By Dave Andrusko
I meant to address this first thing today but there was so much going on–including pro-life President Donald Trump’s announcement that he is naming his Supreme Court nominee next week–I put it off until the end of the day.
In the meantime there have been several fine pro-life rebuttals of Moira Weigel’s “How Ultrasound Became Political,” originally titled “How the Ultrasound Pushed the Idea That a Fetus Is a Person.”
It is so stupendously stupid that I would leave it at that, except that the closer we get to Friday’s annual March for Life, the greater the likelihood we will be inundated with a flood of similar wacky irrationality.
As Rachel Stoltzfoos noted, the original subhead was also outlandishly inaccurate. The changes came, she writes, “after making a series of major edits to the story.”
The initial headline read, “How the Ultrasound Pushed the Idea That a Fetus Is a Person,” and the subhead read, “The technology has been used to create an imaginary ‘heartbeat’ and sped-up videos that falsely depict a response to stimulus.”

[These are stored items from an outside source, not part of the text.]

/-- Panel frames, temperature and power good (12 R353-R359, R362-R366, R369).
Readings of the model: log 47. -/
def Obligations.PanelFrames : Prop :=
  (∀ (s : State) (t : Nat) (r : PReq) (rest : List PReq), s.pnl.nextNs = some t → s.pnl.lcdRuns = true → t < (s.tickNo + 1) * 10000 → s.pnl.inFrame = true →
    s.pnl.copying = false → takeFirst (fun r => r.op == .present) s.pnl.waiting = some (r, rest) → s.pnl.hz = s.pnl.rateActive →
    EndsTo .lcdFrameStart s { s with pnl := { s.pnl with
      front := s.pnl.back, back := s.pnl.front, copying := true, waiting := rest
      done := if r.acked || !s.joined then s.pnl.done else s.pnl.done ++ [r], frameNo := s.pnl.frameNo + 1, frameNs := t
      nextNs := some ((t + 1000000000 / s.pnl.rateActive) / 10 * 10), idle := 0, frameCnt := s.pnl.frameCnt + 1#64 } } [(.pnl, 1)]) ∧
  (∀ (s : State) (t : Nat), s.pnl.nextNs = some t → s.pnl.lcdRuns = true → t < (s.tickNo + 1) * 10000 → s.pnl.inFrame = true →
    s.pnl.copying = true → s.pnl.idleFrames = 0 → s.pnl.hz = s.pnl.rateActive →
    RunsTo .lcdFrameStart s { s with pnl := { s.pnl with
      frameNo := s.pnl.frameNo + 1, frameNs := t
      nextNs := some ((t + 1000000000 / s.pnl.rateActive) / 10 * 10), idle := s.pnl.idle + 1, frameCnt := s.pnl.frameCnt + 1#64 } } []) ∧
  (∀ s : State, s.pnl.copying = true → s.pnl.waiting = [] →
    RunsTo .frontBackCopyDone s { s with pnl := { s.pnl with back := s.pnl.front, copying := false } } []) ∧
  (∀ (s : State) (t : Nat) (r : PReq) (q : Rect) (wf : Nat), s.epInstant = some t → s.pnl.mode = 2 → s.pnl.power = true → s.pnl.pg = true → s.pnl.faulted = false →
    s.holdsToken = true → s.joined = false → s.pnl.inFrame = false → s.pnl.slots = [] → s.pnl.refresh = false → r.op = .update q wf → s.pnl.waiting = [r] →
    0 < s.pnl.framesOf wf →
    ∃ u, Changes (.epFrameStart []) s u [.pnl] [] ∧ u.pnl.waiting = [] ∧ u.pnl.frameCnt = s.pnl.frameCnt + 1#64 ∧ (u.pnl.slot 0).running = true ∧
      (u.pnl.slot 0).next = 1 ∧ (u.pnl.slot 0).req = some r ∧
      (u.pnl.slot 0).cur = some (sealEntry { jseq := 1, id := r.id, active := true, completion := false, wf := wf, band := s.pnl.band, rect := q, frame := 0
                                             frames := s.pnl.framesOf wf, row := 0, start := BitVec.ofNat 64 t })) ∧
  (∀ (s : State) (v : Int), Bits.bit s.pnl.cfg.config 26 = false → (∀ u, s.pnl.measNs = some u → u + 1000000000 ≤ s.nowNs) →
    ∃ t, Changes (.ptempMeasure (some v)) s t [.pnl] [(.pnl, 0)] ∧
      t.pnl = { s.pnl with temp := v, tempValid := true, band := s.pnl.cfg.wave.bandOf v, measNs := some s.nowNs } ∧
      (s.pnl.cfg.wave.bandOf v ≠ s.pnl.band → t.raised .pnl 0 = true)) ∧
  (∀ s : State, Bits.bit s.pnl.cfg.config 26 = false → (∀ u, s.pnl.measNs = some u → u + 1000000000 ≤ s.nowNs) →
    RunsTo (.ptempMeasure none) s { s with pnl := { s.pnl with measNs := some s.nowNs } } [(.pnl, 5)]) ∧
  (∀ s : State, Bits.bit s.pnl.cfg.config 26 = true → s.pnl.tempNs + 600000000000 ≤ s.nowNs → RunsTo .tempTimeout s s [(.pnl, 5)]) ∧
  (∀ (s : State) (row : Option Nat), s.pnl.pg = true →
    ∃ t, Changes (.pnlPgFall row) s t [.pnl] [(.pnl, 4)] ∧ t.pnl.pg = false ∧ t.pnl.nextNs = none ∧ (s.pnl.power = true → t.raised .pnl 4 = true) ∧
      (∀ i : Nat, i < 16 → (s.pnl.slot i).cur.isSome → (t.pnl.slot i).running = false) ∧
      (∀ (i : Nat) (e : JEntry) (n : Nat), i < 16 → (s.pnl.slot i).cur = some e → (s.pnl.slot i).running = true → (s.pnl.slot i).driven = true →
        (s.pnl.slot i).fixing = false → row = some n → (t.pnl.slot i).cur = some (sealEntry { e with row := n, jseq := e.jseq + 1 }))) ∧
  (∀ s : State, s.pnl.pg = false → s.pnl.mode = 1 →
    RunsTo .pnlPgRise s { s with pnl := { s.pnl with
      pg := true, inFrame := false, nextNs := some ((s.time.sec.toNat + 1) * 1000000000), idle := 0
      hz := s.pnl.rateActive } } []) ∧
  (∀ s : State, s.pnl.pg = false → s.pnl.mode = 2 → s.panelDriving = true →
    ∃ t, Changes .pnlPgRise s t [.pnl] [] ∧ t.pnl.pg = true ∧ ∀ (i : Nat) (e : JEntry), i < 16 → (s.pnl.slot i).cur = some e → e.active = true → (s.pnl.slot i).running = false →
      (t.pnl.slot i).running = true ∧ (t.pnl.slot i).cur = some (sealEntry { e with completion := true, jseq := e.jseq + 1 }) ∧
      (t.pnl.slot i).fix = (if e.row = 0 then none else some (e.row, e.rect.y + e.rect.h)) ∧
      (t.pnl.slot i).next = (if e.row = 0 then e.frame else e.frame + 1)) ∧
  (∀ s : State, s.leads = false → s.twin.regions = [] →
    ∃ t, Changes .panelUnitFault s t [.pnl, .twin] [(.pnl, 8)] ∧ t.raised .pnl 8 = true ∧ t.pnl.faulted = true ∧ t.pnl.nextNs = none ∧
      t.twin = { s.twin with regions := [.pnl] })
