/-! Machine/Pnl.lean -/

@[simp] theorem State.kept_journal (s : State) (i : Nat) (x : PSlot) (e : JEntry) :
    (State.journal s i x e).kept = s.kept := by
  unfold State.journal
  simp only []
  (repeat' split) <;> first | (with_reducible rfl) | (simp; done)
@[simp] theorem State.kept_pnlSend (s : State) (m : PnlMsg) :
    (State.pnlSend s m).kept = s.kept := by
  unfold State.pnlSend
  (repeat' split) <;> simp
@[simp] theorem State.kept_pnlTell (s : State) (m : PnlMsg) :
    (State.pnlTell s m).kept = s.kept := by
  unfold State.pnlTell
  (repeat' split) <;> simp
@[simp] theorem State.kept_pnlRefuse (s : State) (o : Origin) (code : Nat) :
    (State.pnlRefuse s o code).kept = s.kept := by
  simp [State.pnlRefuse]
@[simp] theorem State.kept_pnlDone (s : State) (r : PReq) :
    (State.pnlDone s r).kept = s.kept := by
  unfold State.pnlDone
  (repeat' split) <;> simp
@[simp] theorem State.kept_drain (s : State) (a l : List PReq) : (State.drain s a l).kept = s.kept := by
  induction l generalizing s a with
  | nil => unfold State.drain; simp
  | cons r l ih =>
    unfold State.drain
    split
    · split <;> simp [ih]
    · exact ih _ _
@[simp] theorem State.kept_pnlServe (s : State) :
    (State.pnlServe s).kept = s.kept := by
  simp [State.pnlServe]
@[simp] theorem State.kept_pnlTemp (s : State) (t : Int) :
    (State.pnlTemp s t).kept = s.kept := by
  simp [State.pnlTemp]
@[simp] theorem State.kept_presentEarly (s : State) :
    (State.presentEarly s).kept = s.kept := by
  unfold State.presentEarly
  simp only []
  (repeat' split) <;> first | (with_reducible rfl) | (simp; done)
@[simp] theorem State.kept_pnlTake (s : State) (r : PReq) :
    (State.pnlTake s r).kept = s.kept := by
  unfold State.pnlTake
  (repeat' split) <;> simp
@[simp] theorem State.kept_panelRequest (s : State) (o : Origin) (id : Half) (op : PanelOp) :
    (State.panelRequest s o id op).kept = s.kept := by
  unfold State.panelRequest
  (repeat' split) <;> simp
theorem kept_execPanelWrite (o : Origin) (id : Half) (rect : Rect) (len : Nat) (bytes : List Byte) (s : State) :
    ∃ s', execPanelWrite o id rect len bytes s = .next s' ∧ s'.kept = s.kept := by
  exact keeps_next (by simp)
theorem kept_execPanelPresent (o : Origin) (id : Half) (s : State) :
    ∃ s', execPanelPresent o id s = .next s' ∧ s'.kept = s.kept := by
  exact keeps_next (by simp)
theorem kept_execPanelUpdate (o : Origin) (id : Half) (rect : Rect) (wf : Fin 8) (s : State) :
    ∃ s', execPanelUpdate o id rect wf s = .next s' ∧ s'.kept = s.kept := by
  exact keeps_next (by simp)
theorem kept_execPanelTemp (o : Origin) (id : Half) (t : Int) (s : State) :
    ∃ s', execPanelTemp o id t s = .next s' ∧ s'.kept = s.kept := by
  exact keeps_next (by simp)
theorem kept_execPanelPowerOn (o : Origin) (id : Half) (s : State) :
    ∃ s', execPanelPowerOn o id s = .next s' ∧ s'.kept = s.kept := by
  exact keeps_next (by simp)
theorem kept_execPanelPowerOff (o : Origin) (id : Half) (s : State) :
    ∃ s', execPanelPowerOff o id s = .next s' ∧ s'.kept = s.kept := by
  exact keeps_next (by simp)
theorem kept_execLcdFrameStart (s : State) :
    ∃ s', execLcdFrameStart s = .next s' ∧ s'.kept = s.kept := by
  unfold execLcdFrameStart
  simp only []
  (repeat' split) <;> (with_reducible refine keeps_next ?_) <;> first | (with_reducible rfl) | (simp; done)
theorem kept_execFrontBackCopyDone (s : State) :
    ∃ s', execFrontBackCopyDone s = .next s' ∧ s'.kept = s.kept := by
  unfold execFrontBackCopyDone
  (repeat' split) <;> (with_reducible refine keeps_next ?_) <;> first | (with_reducible rfl) | (simp; done)
@[simp] theorem State.kept_pnlComplete (s : State) :
    (State.pnlComplete s).kept = s.kept := by
  unfold State.pnlComplete
  simp only []
  (repeat' split) <;> first | (with_reducible rfl) | (simp; done) | (simp [State.kept_foldl]; done) | (exact State.kept_fold _ (fun s a => by first | (simp; done) | ((repeat' split) <;> simp)) _ (by simp))
@[simp] theorem State.kept_endUpdate (s : State) (i : Nat) (x : PSlot) (e : JEntry) :
    (State.endUpdate s i x e).kept = s.kept := by
  unfold State.endUpdate
  (repeat' split) <;> simp
@[simp] theorem State.kept_epEnd (s : State) (i : Nat) :
    (State.epEnd s i).kept = s.kept := by
  unfold State.epEnd
  simp only []
  (repeat' split) <;> first | (with_reducible rfl) | (simp; done)
@[simp] theorem State.kept_epDrive (t : Nat) (late : List (Fin 16)) (s : State) (i : Nat) :
    (State.epDrive t late s i).kept = s.kept := by
  unfold State.epDrive
  simp only []
  (repeat' split) <;> first | (with_reducible rfl) | (simp; done)
@[simp] theorem State.kept_startUpdate (s : State) (i : Nat) (id : Half) (r : Rect) (wf frames : Nat) (req : Option PReq) :
    (State.startUpdate s i id r wf frames req).kept = s.kept := by
  simp [State.startUpdate]
@[simp] theorem State.kept_startWaiting (s : State) (a l : List PReq) : (State.startWaiting s a l).kept = s.kept := by
  induction l generalizing s a with
  | nil => unfold State.startWaiting; simp
  | cons r l ih =>
    unfold State.startWaiting
    split
    · split
      · exact ih _ _
      · split <;> simp [ih]
    · exact ih _ _
@[simp] theorem State.kept_startRefresh (s : State) :
    (State.startRefresh s).kept = s.kept := by
  unfold State.startRefresh
  simp only []
  (repeat' split) <;> first | (with_reducible rfl) | (simp; done)
theorem kept_execEpFrameStart (late : List (Fin 16)) (s : State) :
    ∃ s', execEpFrameStart late s = .next s' ∧ s'.kept = s.kept := by
  unfold execEpFrameStart
  simp only []
  (repeat' split) <;> (with_reducible refine keeps_next ?_) <;> first | (with_reducible rfl) | (simp; done) | (simp [State.kept_foldl]; done) | (exact State.kept_fold _ (fun s a => by first | (simp; done) | ((repeat' split) <;> simp)) _ (by simp))
theorem kept_execPtempMeasure (t : Option Int) (s : State) :
    ∃ s', execPtempMeasure t s = .next s' ∧ s'.kept = s.kept := by
  unfold execPtempMeasure
  simp only []
  (repeat' split) <;> (with_reducible refine keeps_next ?_) <;> first | (with_reducible rfl) | (simp; done)
theorem kept_execTempTimeout (s : State) :
    ∃ s', execTempTimeout s = .next s' ∧ s'.kept = s.kept := by
  unfold execTempTimeout
  (repeat' split) <;> (with_reducible refine keeps_next ?_) <;> first | (with_reducible rfl) | (simp; done)
@[simp] theorem State.kept_pnlStop (s : State) (row : Option Nat) :
    (State.pnlStop s row).kept = s.kept := by
  unfold State.pnlStop
  simp only []
  (repeat' split) <;> first | (with_reducible rfl) | (simp; done) | (simp [State.kept_foldl]; done) | (exact State.kept_fold _ (fun s a => by first | (simp; done) | ((repeat' split) <;> simp)) _ (by simp))
theorem kept_execPnlPgFall (row : Option Nat) (s : State) :
    ∃ s', execPnlPgFall row s = .next s' ∧ s'.kept = s.kept := by
  unfold execPnlPgFall
  (repeat' split) <;> (with_reducible refine keeps_next ?_) <;> first | (with_reducible rfl) | (simp; done)
theorem kept_execPnlPgRise (s : State) :
    ∃ s', execPnlPgRise s = .next s' ∧ s'.kept = s.kept := by
  unfold execPnlPgRise
  (repeat' split) <;> (with_reducible refine keeps_next ?_) <;> first | (with_reducible rfl) | (simp; done)
@[simp] theorem State.kept_pnlAck (s : State) (id : Half) :
    (State.pnlAck s id).kept = s.kept := by
  unfold State.pnlAck
  exact State.kept_foldl _ (fun s a => by first | (simp; done) | ((repeat' split) <;> simp)) _ _
@[simp] theorem State.kept_pnlMirror (s : State) (i : Nat) (e : JEntry) :
    (State.pnlMirror s i e).kept = s.kept := by
  unfold State.pnlMirror
  simp only []
  (repeat' split) <;> first | (with_reducible rfl) | (simp; done)
@[simp] theorem State.kept_pnlRemote (s : State) (m : PnlMsg) :
    (State.pnlRemote s m).kept = s.kept := by
  unfold State.pnlRemote
  (repeat' split) <;> simp
@[simp] theorem State.kept_pnlTakeover (s : State) :
    (State.pnlTakeover s).kept = s.kept := by
  unfold State.pnlTakeover
  simp only []
  (repeat' split) <;> first | (with_reducible rfl) | (simp; done) | (simp [State.kept_foldl]; done) | (exact State.kept_fold _ (fun s a => by first | (simp; done) | ((repeat' split) <;> simp)) _ (by simp))
@[simp] theorem State.kept_pnlAlone (s : State) :
    (State.pnlAlone s).kept = s.kept := by
  unfold State.pnlAlone
  exact State.kept_foldl _ (fun s a => by first | (simp; done) | ((repeat' split) <;> simp)) _ _
@[simp] theorem State.kept_pnlYielded (s : State) :
    (State.pnlYielded s).kept = s.kept := by
  unfold State.pnlYielded
  exact State.kept_foldl _ (fun s a => by first | (simp; done) | ((repeat' split) <;> simp)) _ _
@[simp] theorem State.kept_pnlCold (s : State) :
    (State.pnlCold s).kept = s.kept := by
  unfold State.pnlCold
  (repeat' split) <;> simp
@[simp] theorem State.kept_pnlPowerLoss (s : State) :
    (State.pnlPowerLoss s).kept = s.kept := by
  simp [State.pnlPowerLoss]
@[simp] theorem State.kept_pnlUnitStop (s : State) :
    (State.pnlUnitStop s).kept = s.kept := by
  simp [State.pnlUnitStop]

The headline later Tuesday was changed to read, “How Ultrasound Became Political” and the claim about fake heartbeats was removed from the subhead, which was changed to read, “The technology has been used to create sped-up videos that falsely depict a response to stimulus.
At the very end of the spiffied up post, we now read, “This article originally stated that there is ‘no heart to speak of’ in a six-week-old fetus. By that point in a pregnancy, a heart has already begun to form. We regret the error.”
Even in a post as long as Weigel’s (some 2,600 words), it’s amazing she has room to pack in so many errors and non sequiturs.
Weigel is ticked that ultrasounds have such an impact on the abortion debate, so she has to turn them into an instrument of the Patriarchy that is so painfully sophomoric, it makes your skin crawl.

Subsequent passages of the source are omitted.